# [Records for the exercise]

/-- Loss and return of the clocks, and what software does to the fault collector: the loss of a lock clears its bit and latches its
source, and REFCLK_SYS counts for all three (R23, R384); the read of FLT_LOG2 removes the head entry and FIRST_CLR empties the
first-fault record (R388); a write of FLT_DIRECT clears the latches it names (R384); the host writes the MSI-X table and its function's
configuration (R316; MSIX_UNMASK carries both, the model's choice of log entry 133), and a message that waited in the PBA is sent, with
what the table holds for it, when its vector is unmasked (R387). -/
def Obligations.ClocksAndFaults : Prop :=
  (∀ s : State, s.wf = true → s.clocksOff = false →
    ∃ t, exec .pll0Loss s = .next t ∧ t.bit SYS.SYS_STATUS_PLL0_LOCK = false ∧ t.fltCond = s.fltCond ||| 0x100000 ∧
      t.rd FLT.FLT_DIRECT = s.rd FLT.FLT_DIRECT ||| 0x100000 ∧ t.tim = s.tim) ∧
  (∀ s : State, s.wf = true → s.clocksOff = false →
    ∃ t, exec .pll1Loss s = .next t ∧ t.bit SYS.SYS_STATUS_PLL1_LOCK = false ∧ t.fltCond = s.fltCond ||| 0x200000 ∧
      t.rd FLT.FLT_DIRECT = s.rd FLT.FLT_DIRECT ||| 0x200000 ∧ t.tim = s.tim) ∧
  (∀ s : State, s.wf = true → s.clocksOff = false →
    ∃ t, exec .pll2Loss s = .next t ∧ t.bit SYS.SYS_STATUS_PLL2_LOCK = false ∧ t.fltCond = s.fltCond ||| 0x400000 ∧
      t.rd FLT.FLT_DIRECT = s.rd FLT.FLT_DIRECT ||| 0x400000 ∧ t.tim = s.tim) ∧
  (∀ s : State, s.wf = true → s.clocksOff = false →
    ∃ t, exec .refclkLoss s = .next t ∧ t.bit SYS.SYS_STATUS_REFCLK_OK = false ∧ t.bit SYS.SYS_STATUS_PLL0_LOCK = false ∧
      t.bit SYS.SYS_STATUS_PLL1_LOCK = false ∧ t.bit SYS.SYS_STATUS_PLL2_LOCK = false ∧ t.pllLost 0 = true ∧ t.pllLost 1 = true ∧
      t.pllLost 2 = true ∧ t.fltCond.getLsbD 23 = true) ∧
  (∀ (n : Fin 3) (s : State), s.wf = true → s.clocksOff = false →
    ∃ t, exec (.pllLockRegained n) s = .next t ∧ t.bit (pllBit n) = true ∧ t.fltCond.getLsbD (20 + n) = false ∧
      (∀ k : Nat, k < 32 → k ≠ 20 + (n : Nat) → t.fltCond.getLsbD k = s.fltCond.getLsbD k) ∧ t.rd FLT.FLT_DIRECT = s.rd FLT.FLT_DIRECT) ∧
  (∀ s : State, s.wf = true → s.clocksOff = false →
    ∃ t, exec .refclkRestored s = .next t ∧ t.bit SYS.SYS_STATUS_REFCLK_OK = true ∧ t.fltCond.getLsbD 23 = false ∧
      (∀ k : Nat, k < 23 → t.fltCond.getLsbD k = s.fltCond.getLsbD k) ∧ t.rd FLT.FLT_DIRECT = s.rd FLT.FLT_DIRECT) ∧
  (∀ (ini : Initiator) (e : List Word) (l : List (List Word)) (s : State), s.mayRead ini (FLT.FLT_LOG 2) = true → s.fltLog = e :: l →
    exec (.fltLogRead ini) s = .next { s with fltLog := l, wire := s.wire ++ [.bus ini (.data (e.getD 2 0))] }) ∧
  (∀ (ini : Initiator) (s : State), s.wf = true → s.mayWrite ini FLT.FLT_FIRST_VALID.addr = true →
    ∃ t, exec (.firstClr ini) s = .next t ∧ t.bit FLT.FLT_FIRST_VALID = false ∧ t.rd FLT.FIRST_NS = 0 ∧ t.rd FLT.FIRST_SEC = 0 ∧
      t.fltLog = s.fltLog ∧ t.rd FLT.FLT_PEND = s.rd FLT.FLT_PEND) ∧
  (∀ (ini : Initiator) (w : Word) (s : State), s.wf = true → s.mayWrite ini FLT.FLT_DIRECT = true → s.setNow FLT.FLT_DIRECT = 0 →
    ∃ t, exec (.fltDirectClear ini w) s = .next t ∧ t.rd FLT.FLT_DIRECT = s.rd FLT.FLT_DIRECT &&& ~~~(w &&& 0x0FF00000) ∧
      t.fltCond = s.fltCond ∧ t.rd FLT.FLT_PEND = s.rd FLT.FLT_PEND) ∧
  (∀ (mask : Word) (v : Fin 32) (x : BitVec 64 × Word) (s : State),
    exec (.msixUnmask mask true [(v, x)] none) s =
      .next { s with msixMask := mask, msixFn := true,
                     brg := { s.brg with pcie := { s.brg.pcie with msix := assocSet s.brg.pcie.msix v x } } }) ∧
  (∀ (mask : Word) (c : PcieCfg) (s : State),
    exec (.msixUnmask mask true [] (some c)) s =
      .next { s with msixMask := mask, msixFn := true,
                     brg := { s.brg with pcie := { s.brg.pcie with bar0 := c.bar0, bar2 := c.bar2, cto := ctoUs c.cto,
                                                                   d3 := s.brg.pcie.d3 && !c.d0 } } }) ∧
  (∀ (mask : Word) (v : Nat) (s : State), s.msixPba = BitVec.ofNat 32 (2 ^ v) → v < 32 → mask.getLsbD v = false → s.vecPend v = true →
    s.bit BRG.BRG_STATUS_PCIE_LINK = true →
    ∃ t, exec (.msixUnmask mask false [] none) s = .next t ∧ t.msixPba.getLsbD v = false ∧
      Emit.msix v (assocD s.brg.pcie.msix v (0, 0)).1 (assocD s.brg.pcie.msix v (0, 0)).2 ∈ t.wire ∧ t.regs = s.regs)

# [Exercise aim]
Find the string "wire" in the data. Report each line it appears in.

# [Written solution]
    exec (.fltLogRead ini) s = .next { s with fltLog := l, wire := s.wire ++ [.bus ini (.data (e.getD 2 0))] }) ∧
      Emit.msix v (assocD s.brg.pcie.msix v (0, 0)).1 (assocD s.brg.pcie.msix v (0, 0)).2 ∈ t.wire ∧ t.regs = s.regs)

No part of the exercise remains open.